The trend goes beyond ears. For example, this past September Convexity Scientific announced a $3.5 million series B financing in Advance of the Flyp Nebulizer launch. There are more than 50 million people in the United States suffering from asthma and chronic obstructive pulmonary disease (COPD). Acute exacerbations of COPD have resulted in nearly 1.5 million emergency room visits each year. At this scale and investment, medical care at home is expected to be a growing trend.
Designed with the end user in mind, Convexity Scientific’s Flyp is a pocket-portable nebulizer that was cleared by the FDA in 2017 and is designed to simplify the management of chronic respiratory conditions like asthma and COPD. An updated version of Flyp launched at the Medtrade home medical equipment expo in Atlanta on October 21, 2019. At the show Flyp won first place in the Innovative HME Retail Product Awards.
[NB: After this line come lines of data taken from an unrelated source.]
/-- MDRAIN (R243). -/
def execMdrain (mode : BitVec 3) (sh z : Bool) (ch : BitVec 3) (td : TReg) (ra rb : SReg) (ring : BitVec 8) (tag : W32)
    (s : State) : Out :=
  ready [ra, rb] s fun s =>
    if 4 ≤ s.cur.mxOf.length then wait s
    else
      let (a, b) := (s.reg ra, s.reg rb)
      phaseCheck (sh || leavesCluster s.focus a || leavesCluster s.focus b) (xeWord 5 rb ra (td.setWidth 5)) s fun s =>
        let loc := engineLoc s.focus s.ctx b 96
        match firstFail [(s.ctx.mtiles.getLsbD td.toNat, 1), (loc.isSome, 2),
            (decide (mode.toNat < 6) && s.ringOk s.clu ring.toNat && (sh || (mode != 2 && mode != 3)), 6)] with
        | 0 =>
          let h := match loc with | some l => s.engineBytes s.focus l 96 | none => []
          let t := s.transfer s.ctx s.focus false sh true false false 0 a (BitVec.ofNat 768 (leNat h)) ch.toNat ring.toNat tag
            (.drain mode z td s.seq)
          .next (mxEnqueue (.mdrain td t) s)
        | n => mxFail n s

/-- MRQP (R242). -/
def execMrqp (ra : SReg) (s : State) : Out :=
  mxIssue [ra] false (fun s => [((s.reg ra).toNat % 16 == 0 && decide ((s.reg ra).toNat + 1024 ≤ 2 ^ 23), 2)])
    (fun s => .mrqp (s.reg ra)) s

/-- MRANK (R244). -/
def execMrank (ty : Ty) (td : TReg) (ra rb rc : SReg) (rows : BitVec 8) (n1 : BitVec 7) (scale : W32) (s : State) : Out :=
  mxIssue (pairRegs ra ++ pairRegs rb ++ [rc]) false
    (fun s =>
      let c := s.reg rc
      [(s.ctx.mtiles.getLsbD td.toNat, 1),
       (c.extractLsb' 25 39 == 0 && !c.getLsbD 11 && pairOk (s.reg ra) (s.reg (ra + 1)) rows.toNat (2 * rkK c) 1 0 &&
          opTp (s.reg (rb + 1)) % 16 == 0 &&
          pairOk (s.reg rb) (s.reg (rb + 1)) (128 * cellK ty) (weightBytes ty (n1.toNat + 1)) (rkSlices c) 0, 2),
       (countOk rows.toNat && decide (1 ≤ rkSlices c) && decide (rkSlices c ≤ 256) && decide (1 ≤ rkK c) &&
          decide (rkK c ≤ 1024), 3)])
    (fun s => .mrank ty td (s.reg ra) (s.reg (ra + 1)) (s.reg rb) (s.reg (rb + 1)) (s.reg rc) rows.toNat (n1.toNat + 1) scale) s

/-! ## Waiting (R245) -/

/-- Matrix commands of the running context below `n` that have not completed. -/
def State.mxLeft (s : State) (n : Nat) : Bool :=
  (s.cur.mq.any fun e => e.launch == s.ctx.launch && decide (e.seq < n)) ||
    (s.cluster s.clu).mxGranted.any fun g => g.core == s.focus && g.entry.launch == s.ctx.launch && decide (g.entry.seq < n)

/-- MWAIT (R245). -/
def execMwait (s : State) : Out := seqWait 12 State.mxLeft s fun s => .next (s.past 12)

/-- MSTAT (R245). -/
def execMstat (rd ra : SReg) (s : State) : Out :=
  ready [ra, rd] s fun s => seqWait 12 State.mxLeft s fun s =>
    let m := s.ctx.mx
    let a := (s.reg ra).toNat
    if a = 0 then result 12 rd m.status s
    else if a = 1 then result 12 rd m.status (s.setCtx { s.ctx with mx := { m with status := m.status &&& 0x00FF000000000000 } })
    else if h : 0x100 ≤ a ∧ a < 0x180 then result 12 rd (sx (m.css[a - 0x100]'(by omega))) s
    else if h : 0x200 ≤ a ∧ a < 0x280 then result 12 rd (sx (m.csu[a - 0x200]'(by omega))) s
    else copyFail rd poison64 s

/-! ## The arbiter (R231) -/

/-- The tile that a command names. -/
def MxCmd.tile : MxCmd → Option TReg
  | .mma _ td _ _ _ _ _ _ | .mmai _ _ _ _ td _ _ _ _ _ _ | .mzero td | .mldacc _ td _ _ _ _ | .mdrain td _
  | .mrank _ td _ _ _ _ _ _ _ _ => some td
  | .mwld _ | .mrqp _ => none

/-- MMA and MMAI. -/
def MxCmd.isMma : MxCmd → Bool
  | .mma _ _ _ _ _ _ _ _ | .mmai _ _ _ _ _ _ _ _ _ _ _ => true
  | .mwld _ | .mzero _ | .mldacc _ _ _ _ _ _ | .mdrain _ _ | .mrqp _ | .mrank _ _ _ _ _ _ _ _ _ _ => false

/-- The head of a core's queue: the running context's first command. -/
def State.mxHead (s : State) (c : Nat) : Option MxEntry := (s.core c).mxOf.head?

/-- Whether a head is eligible (R231). -/
def State.mxEligible (s : State) (k : Nat) (e : MxEntry) : Bool :=
  (match e.cmd.tile with
    | some t => (s.cluster k).mxGranted.all fun g => g.entry.cmd.tile != some t || (g.entry.cmd.isMma && e.cmd.isMma)
    | none => true) &&
  match e.cmd with
  | .mdrain _ t => s.roomOn k t.ch
  | _ => true

/-- The core that the arbiter picks among those that are ready: the largest credit, a tie going to the first after ptr. -/
def mxPick (cr : PMap Nat) (ptr : Nat) (rdy : List Nat) : Option Nat :=
  let order := (List.range 8).map fun j => (ptr + 1 + j) % 8
  (order.filter rdy.contains).foldl (fun b k => match b with
    | none => some k
    | some j => if PMap.get cr j 0 < PMap.get cr k 0 then some k else some j) none

/-- The credits before a pick: reloaded from the weights when every ready core with a weight has none left (R231). -/
def mxCredits (w : Nat → Nat) (cr : PMap Nat) (rdy : List Nat) : PMap Nat :=
  if rdy.all fun k => w k == 0 || PMap.get cr k 0 == 0 then (List.range 8).foldl (fun m k => PMap.put m k (w k)) cr else cr

/-! ## Effects at the grant (R233, R350) -/

/-- The array after a reload under a descriptor (R229). -/
def State.loaded (s : State) (k c launch : Nat) (d : WDesc) : MxHeld :=
  let m := (s.cluster k).scratch
  ⟨launch, c, d, m.weightRows d, m.scaleCodes d⟩

/-- The array as an MMA or MMAI uses it: as it stands where the same context loaded it under an identical descriptor, else reloaded
(R228). -/
def State.arrayFor (s : State) (k c launch : Nat) (d : WDesc) : MxHeld :=
  match (s.cluster k).mxHeld with
  | some h => if h.launch = launch ∧ h.core = c ∧ h.desc = d then h else s.loaded k c launch d
  | none => s.loaded k c launch d

/-- The array of a cluster set. -/
def State.hold (s : State) (k : Nat) (h : MxHeld) : State := s.setCluster k { s.cluster k with mxHeld := some h }

/-- The scratchpad of a cluster with bytes written. -/
def State.scratchPut (s : State) (k a : Nat) (bs : List Byte) : State :=
  s.setCluster k { s.cluster k with scratch := (s.cluster k).scratch.writeBytes a bs }

/-- The tiles of a cluster replaced. -/
def State.setTiles (s : State) (k : Nat) (m : Mem) : State := s.setCluster k { s.cluster k with tiles := m }

/-- How many words are the canonical NaN. -/
def countNan (l : List W32) : Nat := (l.filter fun v => v == fp32.nan).length

/-- MWLD (R238): the array is loaded, and the column sums are formed under both readings. -/
def State.runMwld (s : State) (k c launch : Nat) (d : WDesc) : State :=
  let h := s.loaded k c launch d
  let int := d.ty == .i8 || d.ty == .u8
  let sums (signed : Bool) : Vector W32 128 := if int then columnSums (h.ints signed) else Vector.replicate 128 0
  (s.updImage c launch fun x => { x with mx := { x.mx with css := sums true, csu := sums false } }).hold k h

/-- MMA (R239). -/
def State.runMma (s : State) (k c launch : Nat) (ty : Ty) (td : TReg) (p0 p1 : W64) (imgs : Option (List VImage))
    (rows trow : Nat) (d : WDesc) : State :=
  let m := (s.cluster k).scratch
  let h := s.arrayFor k c launch d
  let ws := h.weights
  let rb := d.k * (tyWidth ty / 8)
  let (tiles, nan) := (List.range rows).foldl (fun (t, n) r =>
    let l := floatRow (cellK d.ty) d.kr d.n (rowNums ty d.k (actRow m p0 p1 imgs rb r)) ws
      fun j => Mem.readLE t (tileAt td (trow + r) j) 4 32
    (Mem.putRow t td (trow + r) l, n + countNan l)) ((s.cluster k).tiles, 0)
  ((s.setTiles k tiles).hold k h).countMatrix c launch 0 nan 0

/-- Row sums that a granted MMAI has still to write. -/
def State.oweSums (s : State) (k q : Nat) (l : List (Nat × W32)) : State :=
  let x := s.cluster k
  s.setCluster k { x with mxGranted := x.mxGranted.map fun g => if g.entry.seq = q then { g with sums := l } else g }

/-- A granted MMAI writes those of the row sums that it owes whose places `now` names (R350). -/
def State.paySums (s : State) (k : Nat) (g : MxGranted) (now : Nat → Bool) : State :=
  let l := g.sums.zipIdx
  ((l.filter fun (_, n) => now n).foldl (fun s ((a, v), _) => s.scratchPut k a (leBytes v 4)) s).oweSums k g.entry.seq
    ((l.filter fun (_, n) => !now n).map (·.1))

/-- MMAI (R239, R240): row sums are written by the command's completion. -/
def State.runMmai (s : State) (k c launch q : Nat) (asg wsg : Bool) (rs : Option W64) (zp : W64) (td : TReg) (p0 p1 : W64)
    (imgs : Option (List VImage)) (rows trow : Nat) (d : WDesc) : State :=
  let m := (s.cluster k).scratch
  let h := s.arrayFor k c launch d
  let ws := h.ints wsg
  let x := (s.image c launch).getD Ctx.reset
  let sat := x.accsat
  let cs (j : Nat) : Int := (((if wsg then x.mx.css else x.mx.csu)[j]?).getD 0).toInt
  let za : Int := (zp.extractLsb' 0 16).toInt
  let zw : Int := (zp.extractLsb' 16 16).toInt
  let act (r : Nat) : List Int := (actRow m p0 p1 imgs d.k r).map (byteInt asg)
  let (tiles, n) := (List.range rows).foldl (fun (t, n) r =>
    let a := act r
    let l := (List.range d.n).map fun j =>
      mmaiElem sat (zp != 0) d.kr a (column 0 ws j) za zw d.k a.sum (cs j) (Mem.readLE t (tileAt td (trow + r) j) 4 32)
    (Mem.putRow t td (trow + r) (l.map (·.1)), n + (l.filter (·.2)).length)) ((s.cluster k).tiles, 0)
  let s := ((s.setTiles k tiles).hold k h).countMatrix c launch n 0 0
  match rs with
  | some a => s.oweSums k q ((List.range rows).map fun r => (a.toNat + 4 * r, BitVec.ofInt 32 (act r).sum))
  | none => s

/-- MRANK (R244); an element that it sets to NaN counts once (R236). -/
def State.runMrank (s : State) (k c launch : Nat) (ty : Ty) (td : TReg) (l0 l1 w0 w1 ctl : W64) (rows n : Nat) (scale : W32) :
    State :=
  let x := s.cluster k
  let m := x.scratch
  let kt := 128 * cellK ty
  let words (r : Nat) : List W32 :=
    let row := m.row l0 l1 (2 * rkK ctl) 0 r
    (List.range (rkK ctl)).map fun j => rowElem .bf16 row j
  let lists := (List.range rows).map fun r => rankList x (rkTab ctl) scale (rkSlices ctl * kt) (words r)
  let tiles := (List.range (rkSlices ctl)).foldl (fun t sl =>
    let hit := lists.zipIdx.filter fun ((l, _), _) => l.any fun (i, _) => i / kt == sl
    if hit.isEmpty then t
    else
      let ws := (List.range kt).map fun j => rowNums ty n (m.row w0 w1 (weightBytes ty n) (sl * opTp w1) j)
      hit.foldl (fun t ((l, _), r) =>
        Mem.putRow t td r (floatRow (cellK ty) 128 n (sliceActs l kt sl) ws fun j => Mem.readLE t (tileAt td r j) 4 32)) t) x.tiles
  let nan := (lists.zipIdx.map fun ((l, _), r) =>
    if l.isEmpty then 0 else countNan ((List.range n).map fun j => Mem.readLE tiles (tileAt td r j) 4 32)).sum
  let s := (s.setTiles k tiles).countMatrix c launch 0 nan (lists.map (·.2)).sum
  s.setCluster k { s.cluster k with mxHeld := none }

/-- The effects of a granted command. -/
def State.runMx (s : State) (k c : Nat) (e : MxEntry) : State :=
  match e.cmd with
  | .mwld d => s.runMwld k c e.launch d
  | .mma ty td p0 p1 imgs rows trow d => s.runMma k c e.launch ty td p0 p1 imgs rows trow d
  | .mmai asg wsg rs zp td p0 p1 imgs rows trow d => s.runMmai k c e.launch e.seq asg wsg rs zp td p0 p1 imgs rows trow d
  | .mzero td => s.setTiles k ((s.cluster k).tiles.mapTile td 0 128 128 fun _ _ _ => 0)
  | .mldacc b td p0 p1 rows trow =>
    let m := (s.cluster k).scratch
    s.setTiles k ((List.range rows).foldl (fun t r =>
      let row := m.row p0 p1 512 0 (if b then 0 else r)
      Mem.putRow t td (trow + r) ((List.range 128).map fun j => rowElem .f32 row j)) (s.cluster k).tiles)
  | .mdrain _ t =>
    let rq := match s.image c e.launch with | some x => x.mx.rq.toList | none => []
    (s.enqueueCopy k { t with rq := rq } false).2
  | .mrqp a =>
    let m := (s.cluster k).scratch
    s.updImage c e.launch fun x => { x with mx := { x.mx with rq := Vector.ofFn fun j => m.readLE (a.toNat + 8 * j.val) 8 64 } }
  | .mrank ty td l0 l1 w0 w1 ctl rows n scale => s.runMrank k c e.launch ty td l0 l1 w0 w1 ctl rows n scale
“The Flyp pocket-portable nebulizer can be used to effectively treat a range of lung-related conditions, including asthma, COPD and other common lung diseases,” said Ralph Finger, M.D., founder and chief medical officer of Convexity Scientific. “We started with a goal to help improve the life of one patient. Now, thousands use and benefit from Flyp Nebulizer daily.”
With a looming skills gap in medicine, technology is taking a similar approach to manufacturing to handle demand. Connecting to patients outside the office for monitoring can offer features such as predictive health. IoT–connected platforms can help follow regulations, make sense of real-time data and diagnostics, and reduce paperwork.
Additionally, automation and connected devices could reduce demands on larger facilities by developing easier-to-use, cost-effective tools that can be offered at smaller medical facilities or even at home. Medical trends will continue to produce easy-to-use wearables and devices that offer accurate medical data to decentralize healthcare.